Stored items:
━━━━━━━━━━━━━━━━━━━━━━━━━━━━━━
/-- A slot without a pending change is EMPTY or BOUND. -/
theorem Store.slotState_settled {st : Store} {k : BindSlot} (h : ∀ r, st.mode = .rewriting r → r.change.slot ≠ k) :
    st.slotState k = if (st.shadow[k]).isSome then 0x01 else 0x00 := by
  unfold Store.slotState
  split
  · rename_i r hm
    have hr := h r hm
    split
    · rename_i hc
      rw [hc] at hr
      exact if_neg hr
    · rename_i hc
      rw [hc] at hr
      exact if_neg hr
  · rfl

theorem Store.slotState_bind {st : Store} {k : BindSlot} {r : Rewrite} (hm : st.mode = .rewriting r) {x : Option Binding}
    {y : Binding} {z : Option Pool} (hc : r.change = .bind k x y z) : st.slotState k = 0x02 := by
  simp only [Store.slotState, hm, hc, if_true]

theorem Store.slotState_unbind {st : Store} {k : BindSlot} {r : Rewrite} (hm : st.mode = .rewriting r) {x : Binding}
    (hc : r.change = .unbind k x) : st.slotState k = 0x03 := by
  simp only [Store.slotState, hm, hc, if_true]

/-- Settles O49: the checks of an Unbind one by one, and the record of a slot by its content and its state. -/
theorem unbindAndBindingRead : Obligations.UnbindAndBindingRead := by
  unfold Obligations.UnbindAndBindingRead
  refine fun s => ⟨fun t hask hs => ?unbind, fun n hask => ⟨fun hn => ?_, fun k hk => ?read⟩⟩
  case unbind =>
    intro run
    refine ⟨fun hv => exec_unbind hask (ownUnbind_invalid hv s), fun hv => ?_⟩
    have answer : ∀ {x : Answer}, s.unbind t = x → run = .next (replied x.state x.status .unbind x.data) :=
      fun h => exec_unbind hask ((ownUnbind_valid hv s).trans h)
    refine ⟨fun ⟨r, hm⟩ => answer (State.unbind_busy hm), fun hm => answer (State.unbind_degraded hm), fun hm =>
      ⟨fun hu => answer (State.unbind_notFound hm hu), ?_⟩⟩
    rintro k b hk rfl
    exact ⟨fun ho => answer (State.unbind_outrun hm hs hk ho), fun target ho ht =>
      answer (State.unbind_accepted hm hs hk ho ht)⟩
  · exact exec_bindingRead hask (ownBindingRead_outside hn s)
  case read =>
    have hbyte : byteOf k.val = n := by rw [← hk, byteOf_toNat]
    refine ⟨s.store.slotState k, ?_, Store.slotState_settled, fun r x y z hm hc => Store.slotState_bind hm hc,
      fun r x hm hc => Store.slotState_unbind hm hc⟩
    rw [exec_bindingRead hask (ownBindingRead_slot hk s)]
    cases hb : s.store.shadow[k] with
    | some b => rw [Store.bindingRecord_some hb, hbyte]
    | none => rw [Store.bindingRecord_none hb, hbyte]

end Sys2Proof.Machine
end

section
/-! PROOFS. A rewrite cut by a hard reset or a loss of supply (O52): what the cut leaves in the target and in the old sector, and
what the scan after it keeps. -/

namespace Sys2Proof.Machine

open Sys2Proof.Safety

/-! ### The reset after the cut -/

/-- By a hard reset, or by a loss of supply with a hard reset after it, one cut reaches the flash. -/
theorem store_of_cut {s t : State} {spd : Bool} {cut : FlashCut} (hp : s.power ≠ .off)
    (h : exec (.hardReset spd cut) s = .next t ∨
      ∃ v cut', exec (.powerLoss cut') s = .next v ∧ exec (.hardReset spd cut) v = .next t) :
    t.power = .held ∧ ∃ c, t.store = .afterReset (s.store.cutFlash c) := by
  rcases h with h | ⟨v, cut', hv, h⟩
  · cases h
    exact ⟨rfl, cut, rfl⟩
  · have hlost : exec (.powerLoss cut') s = .next (s.volatileLost .off s.bus.fast cut') := congrArg Host.Outcome.next (if_neg hp)
    cases hlost.symm.trans hv
    cases h
    exact ⟨rfl, cut', congrArg Store.afterReset (cutFlash_at_rest cut (.inr (.inr ⟨false, false, rfl⟩)))⟩

/-! ### What the cut leaves (R145) -/

/-- The flash that a cut of a rewrite leaves: the target as the step in progress may leave it, and every other sector as it was,
but for the old one that is being erased. -/
structure CutLeaves (st : Store) (r : Rewrite) (flash : Vector Sector 5) : Prop where
  others : ∀ k : SectorId, k ≠ r.target → flash[k] = st.flash[k] ∨
    (∃ b, r.step = .eraseOld b) ∧ (∃ q, st.current[r.logical] = some (k, q)) ∧ classify (flash[k]) = .partially
  program : r.step = .program → (flash[r.target]).mark = false
  mark : r.step = .mark → ∃ m, flash[r.target] = programmed r.logical r.seq m (r.slots st)
  eraseTarget : r.step = .eraseTarget → classify (flash[r.target]) = .partially
  eraseOld : ∀ b, r.step = .eraseOld b → flash[r.target] = programmed r.logical r.seq true (r.slots st)

section
variable {st : Store} {r : Rewrite}

theorem cutFlash_program (cut : FlashCut) (hm : st.mode = .rewriting r) (hs : r.step = .program) :
    st.cutFlash cut = st.flash.set r.target { cut.reads with mark := false } := by
  simp only [Store.cutFlash, hm, hs]

theorem cutFlash_mark (cut : FlashCut) (hm : st.mode = .rewriting r) (hs : r.step = .mark) :
    st.cutFlash cut = st.flash.set r.target { st.flash[r.target] with mark := cut.reads.mark } := by
  simp only [Store.cutFlash, hm, hs]

/-- A sector without a mark is left partial by a cut erase (R125). -/
theorem classify_eraseLeft_unmarked {before : Sector} (h : before.mark = false) (reads : Sector) :
    classify (eraseLeft before reads) = .partially := by
  rcases eraseLeft_cases before reads with he | ⟨he, hb⟩
  · exact he
  · rw [he, classify_eq_partially]
    exact ⟨hb, validImage_of_unmarked h⟩

theorem InFlight.cutLeaves (h : InFlight st r) (hm : st.mode = .rewriting r) (cut : FlashCut) :
    CutLeaves st r (st.cutFlash cut) := by
  have htarget := h.target
  have only : ∀ {x : Sector} (k : SectorId), k ≠ r.target → (st.flash.set r.target x)[k] = st.flash[k] :=
    fun k hk => getElem_set_other _ hk _
  cases hs : r.step with
  | program =>
    rw [cutFlash_program cut hm hs]
    refine ⟨fun k hk => .inl (only k hk), fun _ => ?_, by simp [hs], by simp [hs], by simp [hs]⟩
    rw [getElem_set_same]
  | mark =>
    rw [hs] at htarget
    rw [cutFlash_mark cut hm hs]
    refine ⟨fun k hk => .inl (only k hk), by simp [hs], fun _ => ⟨cut.reads.mark, ?_⟩, by simp [hs], by simp [hs]⟩
    rw [getElem_set_same, htarget]
    rfl
  | eraseTarget =>
    rw [hs] at htarget
    rw [cutFlash_eraseTarget cut hm hs]
    refine ⟨fun k hk => .inl (only k hk), by simp [hs], by simp [hs], fun _ => ?_, by simp [hs]⟩
    rw [getElem_set_same]
    exact classify_eraseLeft_unmarked htarget _
  | eraseOld b =>
    rw [hs] at htarget
    obtain ⟨himage, hold⟩ := htarget
    obtain ⟨⟨k, q⟩, hc⟩ := Option.ne_none_iff_exists'.1 hold
    rw [cutFlash_eraseOld cut hm hs hc]
    refine ⟨fun j _ => ?_, by simp [hs], by simp [hs], by simp [hs], fun _ _ => ?_⟩
    · by_cases hj : j = k
      · subst hj
        rw [getElem_set_same]
        rcases eraseLeft_cases (st.flash[j]) cut.reads with he | ⟨he, -⟩
        · exact .inr ⟨⟨b, hs⟩, ⟨q, hc⟩, he⟩
        · exact .inl he
      · exact .inl (getElem_set_other _ hj _)
    · rw [getElem_set_other _ (h.sound.ne_of_loose rfl hc).symm, himage]

/-! ### The target and the old sector, by the step (R145) -/

variable {flash : Vector Sector 5}

theorem classify_unmarked {x : Sector} (h : x.mark = false) : classify x = .erased ∨ classify x = .partially := by
  by_cases hb : x = blankSector
  · exact .inl (classify_eq_erased.2 hb)
  · exact .inr (classify_eq_partially.2 ⟨hb, validImage_of_unmarked h⟩)

theorem programmed_ne_blank (l : LogicalId) (q : Half) (mark : Bool) (slots : Vector SlotCell 8) :
    programmed l q mark slots ≠ blankSector := fun h => nomatch congrArg Sector.header h

theorem classify_programmed_unmarked (l : LogicalId) (q : Half) (slots : Vector SlotCell 8) :
    classify (programmed l q false slots) = .partially :=
  classify_eq_partially.2 ⟨programmed_ne_blank l q false slots, validImage_of_unmarked rfl⟩

/-- Where the target reads as an image, it is the new one, whole. -/
theorem CutLeaves.target_image (hcut : CutLeaves st r flash) {y : LogicalId × Half}
    (hy : validImage (flash[r.target]) = some y) :
    y = (r.logical, r.seq) ∧ flash[r.target] = programmed r.logical r.seq true (r.slots st) := by
  cases hs : r.step with
  | program => cases (validImage_of_unmarked (hcut.program hs)).symm.trans hy
  | mark =>
    obtain ⟨m, hm⟩ := hcut.mark hs
    rw [hm] at hy
    cases m with
    | false => cases hy
    | true =>
      rw [validImage_programmed] at hy
      cases hy
      exact ⟨rfl, hm⟩
  | eraseTarget => cases (classify_eq_partially.1 (hcut.eraseTarget hs)).2.symm.trans hy
  | eraseOld b =>
    have hm := hcut.eraseOld b hs
    rw [hm, validImage_programmed] at hy
    cases hy
    exact ⟨rfl, hm⟩

theorem CutLeaves.new_of_eraseOld (hcut : CutLeaves st r flash) {b : Bool} (hs : r.step = .eraseOld b) :
    validImage (flash[r.target]) = some (r.logical, r.seq) := by
  rw [hcut.eraseOld b hs, validImage_programmed]

theorem InFlight.newer_old (h : InFlight st r) {k : SectorId} {q : Half} (hc : st.current[r.logical] = some (k, q)) :
    newer r.seq q = true := by
  rw [h.seq, Store.nextSeq_some hc]
  exact newer_succ q

theorem InFlight.old_sector (h : InFlight st r) (hcut : CutLeaves st r flash) {k : SectorId} {q : Half}
    (hc : st.current[r.logical] = some (k, q)) : validImage (flash[k]) = some (r.logical, q) ∨
      (∃ b, r.step = .eraseOld b) ∧ classify (flash[k]) = .partially := by
  rcases hcut.others k (h.sound.ne_of_loose rfl hc) with he | ⟨hs, -, hp⟩
  · rw [he]
    exact .inl (h.sound.valid _ k q hc)
  · exact .inr ⟨hs, hp⟩

/-! ### What the scan keeps -/

/-- Where no bad sector reads as an image, every image is the new one in the target, or a current one. -/
theorem InFlight.image_cases (h : InFlight st r) (hcut : CutLeaves st r flash)
    (hbad : ∀ k : SectorId, st.bad[k] = true → validImage (st.flash[k]) = none) {k : SectorId} {l : LogicalId} {q : Half}
    (hv : validImage (flash[k]) = some (l, q)) : k = r.target ∨ k ≠ r.target ∧ st.current[l] = some (k, q) := by
  by_cases hk : k = r.target
  · exact .inl hk
  · refine .inr ⟨hk, ?_⟩
    rcases hcut.others k hk with he | ⟨-, -, hp⟩
    · rw [he] at hv
      rcases (h.sound.covered k).resolve_left hk with hb | hb | ⟨m, p, hc⟩
      · cases (hbad k hb).symm.trans hv
      · rw [h.sound.blank_of_erased hb] at hv
        cases hv
      · cases (h.sound.valid m k p hc).symm.trans hv
        exact hc
    · cases (classify_eq_partially.1 hp).2.symm.trans hv

/-- A logical sector of which the target holds no image is as it was before the cut. -/
theorem InFlight.flash_current (h : InFlight st r) (hcut : CutLeaves st r flash) {l : LogicalId}
    (hl : ∀ q, validImage (flash[r.target]) ≠ some (l, q)) {k : SectorId} {q : Half} (hc : st.current[l] = some (k, q)) :
    flash[k] = st.flash[k] := by
  rcases hcut.others k (h.sound.ne_of_loose rfl hc) with he | ⟨⟨b, hs⟩, ⟨p, hp⟩, -⟩
  · exact he
  · obtain rfl := h.sound.map.2.2 l r.logical k q p hc hp
    exact absurd (hcut.new_of_eraseOld hs) (hl _)

/-- The scan keeps what was current of a logical sector of which the target holds no image. -/
theorem InFlight.keeps_current (h : InFlight st r) (hcut : CutLeaves st r flash)
    (hbad : ∀ k : SectorId, st.bad[k] = true → validImage (st.flash[k]) = none) {l : LogicalId}
    (hl : ∀ q, validImage (flash[r.target]) ≠ some (l, q)) : (keptMap flash)[l] = st.current[l] := by
  have image : ∀ {k : SectorId} {q : Half}, validImage (flash[k]) = some (l, q) → st.current[l] = some (k, q) := by
    intro k q hv
    rcases h.image_cases hcut hbad hv with rfl | ⟨-, hc⟩
    · exact absurd hv (hl q)
    · exact hc
  refine Option.ext fun ⟨k, q⟩ => ⟨fun hk => image (validImage_of_keptMap hk), fun hc => keptMap_eq_some.2 ⟨?_, .inl ?_⟩⟩
  · rw [h.flash_current hcut hl hc]
    exact h.sound.valid l k q hc
  · intro j p hj hv
    cases hc.symm.trans (image hv)
    exact absurd rfl hj

/-- And the kept image of it holds the slots of the shadow without the change (R145). -/
theorem InFlight.keeps_agrees (h : InFlight st r) (hcut : CutLeaves st r flash)
    (hbad : ∀ k : SectorId, st.bad[k] = true → validImage (st.flash[k]) = none) {l : LogicalId}
    (hl : ∀ q, validImage (flash[r.target]) ≠ some (l, q)) :
    Agrees (Store.afterReset flash).beginScan (shadowBefore st r) l := by
  have hold : Agrees st (shadowBefore st r) l := by
    refine (h.agrees l).resolve_left ?_
    rintro ⟨⟨b, hs⟩, rfl⟩
    exact hl _ (hcut.new_of_eraseOld hs)
  exact agrees_congr hold (h.keeps_current hcut hbad hl) (fun k q hc => h.flash_current hcut hl hc) fun i => rfl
━━━━━━━━━━━━━━━━━━━━━━━━━━━━━━
Exercise prompt: Copy only this part of the entries above: the line with "refine ⟨fun j", the line with "false => cases hy", and the lines between, all exactly as written.

Task response:
    refine ⟨fun j _ => ?_, by simp [hs], by simp [hs], by simp [hs], fun _ _ => ?_⟩
    · by_cases hj : j = k
      · subst hj
        rw [getElem_set_same]
        rcases eraseLeft_cases (st.flash[j]) cut.reads with he | ⟨he, -⟩
        · exact .inr ⟨⟨b, hs⟩, ⟨q, hc⟩, he⟩
        · exact .inl he
      · exact .inl (getElem_set_other _ hj _)
    · rw [getElem_set_other _ (h.sound.ne_of_loose rfl hc).symm, himage]

/-! ### The target and the old sector, by the step (R145) -/

variable {flash : Vector Sector 5}

theorem classify_unmarked {x : Sector} (h : x.mark = false) : classify x = .erased ∨ classify x = .partially := by
  by_cases hb : x = blankSector
  · exact .inl (classify_eq_erased.2 hb)
  · exact .inr (classify_eq_partially.2 ⟨hb, validImage_of_unmarked h⟩)

theorem programmed_ne_blank (l : LogicalId) (q : Half) (mark : Bool) (slots : Vector SlotCell 8) :
    programmed l q mark slots ≠ blankSector := fun h => nomatch congrArg Sector.header h

theorem classify_programmed_unmarked (l : LogicalId) (q : Half) (slots : Vector SlotCell 8) :
    classify (programmed l q false slots) = .partially :=
  classify_eq_partially.2 ⟨programmed_ne_blank l q false slots, validImage_of_unmarked rfl⟩

/-- Where the target reads as an image, it is the new one, whole. -/
theorem CutLeaves.target_image (hcut : CutLeaves st r flash) {y : LogicalId × Half}
    (hy : validImage (flash[r.target]) = some y) :
    y = (r.logical, r.seq) ∧ flash[r.target] = programmed r.logical r.seq true (r.slots st) := by
  cases hs : r.step with
  | program => cases (validImage_of_unmarked (hcut.program hs)).symm.trans hy
  | mark =>
    obtain ⟨m, hm⟩ := hcut.mark hs
    rw [hm] at hy
    cases m with
    | false => cases hy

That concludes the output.